Ranging across Heidegger, Buddhism, Christianity, German idealism, Russian literature, and mathematics, Kojève advances a novel argument about freedom and authority. He investigates the possibility that there is not any vantage point or source of authority—including philosophy, science, or God—that is outside or beyond politics and the world as we experience it. The question becomes whether atheism—or theism—is even a meaningful position since both affirmation and denial of God’s existence imply a knowledge that seems clearly outside our capacities. Masterfully translated by Jeff Love, this book offers a striking new perspective on Kojève’s work and its implications for theism, atheism, politics, and freedom.
“Research Handbook on Law and Religion” (Adhar, ed.)

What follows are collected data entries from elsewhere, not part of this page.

-- ==== Sys2Proof/Safety.lean ====
section
/-! DEFINITION. What every state of a run is promised: the invariants of the registers and of CARRY. -/

namespace Sys2Proof.Machine

/-- SESSION holds a legal value: VARIANT is not 0b11 and the reserved bits are 0 (spec/10_state.md R22,
R23; spec/93_implementation_defined.md I12, I13). -/
abbrev State.SessionLegal (s : State) : Prop := s.session = 0x00 ∨ s.session = 0x01 ∨ s.session = 0x02

/-- CFG holds a legal value: the reserved bits are 0 (spec/10_state.md R24; I13). -/
abbrev State.CfgLegal (s : State) : Prop := s.cfg = 0x00 ∨ s.cfg = 0x01

/-- CARRY is no longer than CARRY_CAP (spec/10_state.md R21; spec/43_reassembler.md R147). -/
abbrev State.CarryBounded (s : State) : Prop := ∀ cap, s.config.carryCap = some cap → s.carry.length ≤ cap

/-- The invariant of the engine's state. -/
structure State.Inv (s : State) : Prop where
  session : s.SessionLegal
  cfg     : s.CfgLegal
  carry   : s.CarryBounded

end Sys2Proof.Machine
end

To start off our book posts this week, here is a forthcoming volume from Edward Elgar that looks great, the Research Handbook on Law and Religion, edited by our friend, Rex Adhar (University of Otago, New Zealand). The list of contributors, including our sometime guest bloggers, Michael Helfand and Steve Smith, and Tradition Project participants Perry Dane and Hans-Martien ten Napel (also Steve, wearing a different hat!), is quite impressive, indeed. The volume addresses law and religion from a comparative perspective, which is always helpful. Here’s the description from the publisher’s website:
Offering an interdisciplinary, international and philosophical perspective, this comprehensive Research Handbook explores both perennial and recent legal issues that concern the modern state and its interaction with religious communities and individuals.
Providing in-depth, original analysis the book includes studies of a wide array of nation states, such as India and Turkey, which each have their own complex issues centered on law, religion and the interactions between the two. Longstanding issues of religious liberty are explored such as the right of conscientious objection, religious confession privilege and the wearing of religious apparel. The contested meanings of the secular state and religious neutrality are revisited from different perspectives and the reality of the international human rights protections for religious freedom are analysed.
Timely and astute, this discerning Research Handbook will be a valuable resource for both academics and researchers interested in the many topics surrounding law and religion. Lawyers and practitioners will also appreciate the clarity with which the rights of religious liberty, and the challenges in making these compatible with state law, are presented.